Transcriptional pausing by RNA polymerases (RNAPs) is a key mechanism to regulate gene expression in all kingdoms of life and is a prerequisite for transcription termination. The essential bacterial transcription factor NusA stimulates both pausing and termination of transcription, thus playing a central role. Here, we report single-particle electron cryo-microscopy reconstructions of NusA bound to paused E. coli RNAP elongation complexes with and without a pause-enhancing hairpin in the RNA exit channel. The structures reveal four interactions between NusA and RNAP that suggest how NusA stimulates RNA folding, pausing, and termination. An asymmetric translocation intermediate of RNA and DNA converts the active site of the enzyme into an inactive state, providing a structural explanation for the inhibition of catalysis. Comparing RNAP at different stages of pausing provides insights on the dynamic nature of the process and the role of NusA as a regulatory factor.

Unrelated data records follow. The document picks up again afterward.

/-- A line of the hub I/O cache with the bytes of a mask written (R291): a poisoned half covered in part is left, and the second
part says so. -/
def CLine.put (l : CLine) (mask : Nat) (d : Line) : CLine × Bool :=
  let one (x : CLine × Bool) (h : Nat) : CLine × Bool :=
    let m := mask &&& spanMask (64 * h) 64
    if m = 0 then x
    else if nbit x.1.pois h then
      if m = spanMask (64 * h) 64 then ({ x.1 with data := lineMerge x.1.data d m 128, pois := x.1.pois - 2 ^ h }, x.2) else (x.1, true)
    else ({ x.1 with data := lineMerge x.1.data d m 128 }, x.2)
  one (one (l, false) 0) 1

/-- A masked write of a line by a non-caching requester, with an optional stash (R300). -/
def State.ncWrite (s : State) (rid ctx pl il pa mask : Nat) (d : Line) (strm : Bool := false) (stash : Option Nat := none) :
    Except Wait (Status × State) :=
  let base := pa / 128 * 128
  let r : Req := { ncReq ⟨rid, pa, ctx, pl, il⟩ .wrNc mask d stash none with eng := true }
  match if ioUse rid then (s.line 34 r.pa).filter fun c => decide (2 ≤ c.st) else none with
  | some c =>
    let x := c.put mask d
    .ok (if x.2 then .pois else .ok, (s.setLine 34 r.pa { x.1 with st := 3 }).touchLine 34 r.pa strm)
  | none =>
    match s.ncHome rid base with
    | .fail st why => .ok (st, s.noHome rid ctx pl 1 pa why)
    | .moving _ =>
      match s.ncPend r with
      | some w => .error w
      | none => .error (.ask r)
    | .at l =>
      if ioUse rid && !s.isBurr base then
        let k := if mask = fullMask then ReqKind.itom else if s.lineSt 34 r.pa = 1 then .upg else .rdX
        s.ioFetch (ioReq rid ctx pl 1 pa strm k mask d)
      else
        match s.ncTake r, s.ncPend r with
        | some (a, t), _ => .ok (a.st, t)
        | none, some w => .error w
        | none, none =>
          if s.rereading l then .error .hold
          else if stash.isSome || s.heldBack r.who l.line || ((s.settle l.line).ent l.line).isSome ||
              s.passes (s.whoDie r.who) (homeDie l.p) then .error (.ask r)
          else
            match s.homeCheck l rid ctx pl 1 il base (pa % 128) with
            | some t => .ok (.perm, t)
            | none => let w := (s.visit r.who l.line).writeLine l mask d; .ok (if w.2 then .pois else .ok, w.1)

/-- The status under which a write of `n` bytes within one line would fail as things stand, with its record: a home that refuses or lacks it,
or poison that it covers in part, in memory or in the copy that its home works on (R269, R291). Nothing is written; a line whose write is
under way or answered is not asked again. -/
def State.putTest (s : State) (rid ctx pl il pa n : Nat) : Status × State :=
  let base := pa / 128 * 128
  if s.reqs.any (fun r => r.eng && decide (r.rid = rid ∧ r.pa = pa / 128)) || s.ncBuf.any (fun e => decide (e.1.rid = rid ∧ e.1.pa = pa / 128))
  then (.ok, s)
  else
    match s.ncHome rid base with
    | .fail st why => (st, s.noHome rid ctx pl 1 pa why)
    | .moving _ => (.ok, s)
    | .at l =>
      match s.homeCheck l rid ctx pl 1 il base (pa % 128) with
      | some t => (.perm, t)
      | none =>
        let t := s.settle l.line
        let u := match t.ent l.line with
          | some e =>
            if e.st = 2 then
              (match (t.line e.owner (pa / 128)).filter (fun (c : CLine) => decide (c.st = 3)), aFind t.wbuf (e.owner, pa / 128) with
                | some c, _ => t.storeLine l c.data c.pois
                | none, some w => t.storeLine l w.1 w.2
                | none, none => t)
            else t
          | none => t
        let w := u.writeLine l (spanMask (pa % 128) n) 0
        if w.2 then (.pois, { w.1 with journal := s.journal, poison := s.poison, dir := s.dir }) else (.ok, s)

/-- A combined atomic at a home (R107, R300): status and the value each turn receives. -/
def State.ncAtomic (s : State) (rid ctx pl il pa : Nat) (ops : List AtOp) : Except Wait (Status × List Nat × State) :=
  let base := pa / 128 * 128
  let n := match ops with | a :: _ => atOpBytes a | [] => 4
  let r : Req := { ncReq ⟨rid, pa, ctx, pl, il⟩ .atNc 0 0 none ops.head? with more := ops.drop 1, eng := true }
  match s.ncTake r, s.ncPend r with
  | some (a, t), _ => .ok (a.st, (atTurns ops (a.data.toNat % 2 ^ (8 * n))).1, t)
  | none, some w => .error w
  | none, none =>
    match s.ncHome rid base with
    | .fail st why => .ok (st, [], s.noHome rid ctx pl 2 pa why)
    | .moving _ => .error (.ask r)
    | .at l =>
      if s.rereading l then .error .hold
      else if s.heldBack r.who l.line || ((s.settle l.line).ent l.line).isSome || s.passes (s.whoDie r.who) (homeDie l.p) then .error (.ask r)
      else
        match s.homeCheck l rid ctx pl 2 il base (pa % 128) with
        | some t => .ok (.perm, [], t)
        | none =>
          let w := (s.visit r.who l.line).performNc l r
          .ok (w.2.1, if w.2.1 = .ok then (atTurns ops w.2.2).1 else [], w.1)

/-- Bytes that lie within one line, as a number (R16). -/
def State.ncBytes (s : State) (rid ctx pl typ il pa n : Nat) (strm : Bool := false) : Except Wait (Status × Nat × State) :=
  match s.ncRead rid ctx pl typ il pa strm with
  | .error w => .error w
  | .ok (.ok, d, p, t) =>
    if touchesPois p (pa % 128) n then .ok (.pois, 0, t) else .ok (.ok, lineNat d (pa % 128) n, t)
  | .ok (e, _, _, t) => .ok (e, 0, t)

/-! ### Requesters -/

/-- Global tile index (R49). -/
def State.tileIndex (s : State) (t : TileRef) : Nat :=
  let n := s.nTiles t.die.val
  t.die.val * (8 * n) + t.tile / 16 * n + t.tile % 16

/-- Requester identifier (Table 11-10). -/
def State.reqId (s : State) : XReq → Nat
  | .tile t => s.tileIndex t
  | .dma d ch => 0x1000 + (match d with | .cd n => 32 * n.val + ch | _ => 128 + ch)
  | .burr i => 0x2000 + i
  | .sampler i => 0x3000 + i
  | .cp n => 0x4000 + n.val
  | .sluice p => 0x7000 + p
  | .millrace p => 0x9000 + p

/-- The die whose replicas and walker serve a requester, and where its violations are recorded (R334). -/
def xDie : XReq → Die
  | .tile t => .cd t.die
  | .cp n => .cd n
  | .dma d _ => d
  | .burr i => .cd (cdOf (i / 64))
  | .sampler i => .cd (cdOf (i / 4))
  | _ => .hub
def isDma : XReq → Bool
  | .dma _ _ => true
  | _ => false
/-- Entries of a requester's translation cache (Table 11-6); 64 for requesters it does not list. -/
def xCap : XReq → Nat
  | .tile _ => 64 | .cp _ => 32 | .dma _ _ => 16 | .burr _ => 32 | .sampler _ => 16 | _ => 64

/-! ### Page tables (R316, R317) -/

/-- Lowest address bit of a level's index. -/
def lvShift (level : Nat) : Nat := match level with | 4 => 48 | 3 => 39 | 2 => 30 | 1 => 21 | _ => 16
def lvIndex (level va : Nat) : Nat := va / 2 ^ lvShift level % (if level = 0 then 32 else 512)
/-- The part of an address that names the table of a level. -/
def lvPrefix (level va : Nat) : Nat := va % 2 ^ 57 / 2 ^ lvShift (level + 1)

/-- What an entry of a level says. -/
inductive Pte where
  | absent
  | malformed
  | table (pa : Nat)
  | leaf (bits pa il : Nat) (pin u x w r : Bool)
deriving DecidableEq, Repr

/-- Table 11-5 at a level. -/
def State.pte (s : State) (level : Nat) (e : W64) : Pte :=
  let addr := fld e 51 8 * 256
  let il := fld e 53 52
  if !e.getLsbD 0 then .absent
  else if fld e 57 54 ≠ 0 ∨ e.getLsbD 7 = true then .malformed
  else if e.getLsbD 1 then
    let bits := lvShift level
    let pool := decide (s.region addr = .pool)
    if 3 ≤ level ∨ addr % 2 ^ bits ≠ 0 then .malformed
    else if pool && decide (il = 0) || !pool && decide (il ≠ 0) then .malformed
    else if il = 3 ∧ bits ≠ 21 then .malformed
    else .leaf bits addr il (e.getLsbD 6) (e.getLsbD 5) (e.getLsbD 4) (e.getLsbD 3) (e.getLsbD 2)
  else if level = 0 then .malformed
  else if addr % (if level = 1 then 256 else 4096) ≠ 0 then .malformed
  else .table addr

/-- Whether a leaf permits an access (R317). -/
def leafAllows (u x w r : Bool) (typ pl : Nat) : Bool :=
  (match typ with | 0 => r | 1 => w | 2 => r && w | _ => x) && (decide (pl ≠ 3) || u)

/-- The outcome of a fill for one type and level (R315, R320), a REASON of Table 11-16 or 0. -/
def State.fillReason (s : State) (who : XReq) (ctx typ pl il pa : Nat) (pin u x w r : Bool) : Nat :=
  if !leafAllows u x w r typ pl then 9
  else if !pin && !isDma who then 0xA
  else
    match s.region pa with
    | .pool => s.protReason (repIdx (xDie who)) ctx pl typ il pa
    | .none => 8
    | _ => 0
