-- ==== Sys2Proof/Machine/Threads.lean ====
section
/-!
DEFINITION. The thread instructions of Chapter 04 that touch no memory: integer and comparison, floating-point,
logarithmic and convert, control flow, completion counters, random, timestamp and lane instructions, and the uniform
class.
-/

namespace Sys2Proof.Machine
open Sys2Proof

/-! ### Integer and comparison (Table 4-8) -/

/-- MOV: D = A, or the immediate (R122). -/
def execMov (g : GroupRef) (s : State) : Host.Outcome State Fault Refusal :=
  done s (s.laneOp g .mov fun c _ l => c.put l (if wIform c.w then immOf c.w else c.a l))
/-- ADD, wrapping or saturating (R122). -/
def execAdd (g : GroupRef) (s : State) : Host.Outcome State Fault Refusal :=
  done s (s.laneOp g .add fun c _ l => c.put l (iAdd c.ity c.sat (c.a l) (c.bOp l)))
/-- SUB, wrapping or saturating (R122). -/
def execSub (g : GroupRef) (s : State) : Host.Outcome State Fault Refusal :=
  done s (s.laneOp g .sub fun c _ l => c.put l (iSub c.ity c.sat (c.a l) (c.bOp l)))
/-- MUL: the low half, or the saturated product (R122). -/
def execMul (g : GroupRef) (s : State) : Host.Outcome State Fault Refusal :=
  done s (s.laneOp g .mul fun c _ l => c.put l (iMul c.ity c.sat (c.a l) (c.bOp l)))
/-- MULHI: the high half of the double-width product (R122). -/
def execMulhi (g : GroupRef) (s : State) : Host.Outcome State Fault Refusal :=
  done s (s.laneOp g .mulhi fun c _ l => c.put l (iMulHi c.ity (c.a l) (c.bOp l)))
/-- MAD: the low half of A × B + C (R122). -/
def execMad (g : GroupRef) (s : State) : Host.Outcome State Fault Refusal :=
  done s (s.laneOp g .mad fun c _ l => c.put l (iMad c.ity (c.a l) (c.bOp l) (c.cOp l)))
/-- DIV under Table 2-8 (R122). -/
def execDiv (g : GroupRef) (s : State) : Host.Outcome State Fault Refusal :=
  done s (s.laneOp g .div fun c _ l => c.put l (iDiv c.ity c.sat (c.a l) (c.bOp l)))
/-- REM under Table 2-8 (R122). -/
def execRem (g : GroupRef) (s : State) : Host.Outcome State Fault Refusal :=
  done s (s.laneOp g .rem fun c _ l => c.put l (iRem c.ity (c.a l) (c.bOp l)))
/-- AND (R122). -/
def execAnd (g : GroupRef) (s : State) : Host.Outcome State Fault Refusal :=
  done s (s.laneOp g .and fun c _ l => c.put l (iAnd c.ity (c.a l) (c.bOp l)))
/-- OR (R122). -/
def execOr (g : GroupRef) (s : State) : Host.Outcome State Fault Refusal :=
  done s (s.laneOp g .or fun c _ l => c.put l (iOr c.ity (c.a l) (c.bOp l)))
/-- XOR (R122). -/
def execXor (g : GroupRef) (s : State) : Host.Outcome State Fault Refusal :=
  done s (s.laneOp g .xor fun c _ l => c.put l (iXor c.ity (c.a l) (c.bOp l)))
/-- SHL by the unsigned count B[31:0] (R123). -/
def execShl (g : GroupRef) (s : State) : Host.Outcome State Fault Refusal :=
  done s (s.laneOp g .shl fun c _ l => c.put l (iShl c.ity (c.a l) (c.bOp l % 2 ^ 32)))
/-- SHR, logical for u types and arithmetic for s types (R123). -/
def execShr (g : GroupRef) (s : State) : Host.Outcome State Fault Refusal :=
  done s (s.laneOp g .shr fun c _ l => c.put l (iShr c.ity (c.a l) (c.bOp l % 2 ^ 32)))
/-- MINMAX: SUB 0 minimum, 1 maximum (R122). -/
def execMinmax (g : GroupRef) (s : State) : Host.Outcome State Fault Refusal :=
  done s (s.laneOp g .minmax fun c _ l =>
    c.put l (if c.sub = 0 then iMin c.ity (c.a l) (c.bOp l) else iMax c.ity (c.a l) (c.bOp l)))
/-- BITOP: leading zeros, population count, bit reverse, absolute value (R122, R123). -/
def execBitop (g : GroupRef) (s : State) : Host.Outcome State Fault Refusal :=
  done s (s.laneOp g .bitop fun c _ l =>
    let a := c.a l
    c.put l (match c.sub with
      | 0 => iClz c.ity a
      | 1 => popCount c.tw a
      | 2 => bitRev c.tw a
      | _ => iAbs c.ity c.sat a))
/-- SETP: a condition of Table 4-9 on A and B, combined, into a predicate (R124). -/
def execSetp (g : GroupRef) (s : State) : Host.Outcome State Fault Refusal :=
  done s (s.laneOp g .setp fun c _ l =>
    let t := wType c.w
    let m := if t = 5 then 2 ^ 16 else 2 ^ c.tw
    if wb c.w 56 then
      l.wp (wf c.w 42 40) (setpCond t (wf c.w 47 44) (l.rvw c.b.nregs (wIA c.w) c.tw % m) (immOf c.w % m))
    else
      let k := setpCond t (wf c.w 47 44) (c.opnd l (wUA c.w) (wA c.w) c.tw % m) (c.opnd l (wUB c.w) (wB c.w) c.tw % m)
      l.wp (wD c.w) (setpComb (wf c.w 43 42) k (l.rp (wC c.w))))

Two cryo-EM reconstructions of paused RNAP elongation complexes bound by NusA
NusA provides positively charged cavity for RNA structures and stabilizes pause
Asymmetric translocation intermediate explains transcriptional pausing
Dynamic process of pausing reflected by RNAP global conformational changes
Guo et al. present cryo-EM structures of paused RNAP bound to NusA. NusA interacts through four points with RNAP and forms a positively charged cavity above the pause-stabilizing RNA hairpin. An asymmetric, half-translocated RNA-DNA hybrid (RNA post-translocated, template DNA pre-translocated) explains transcriptional pausing. NusA further stabilizes the paused RNAP.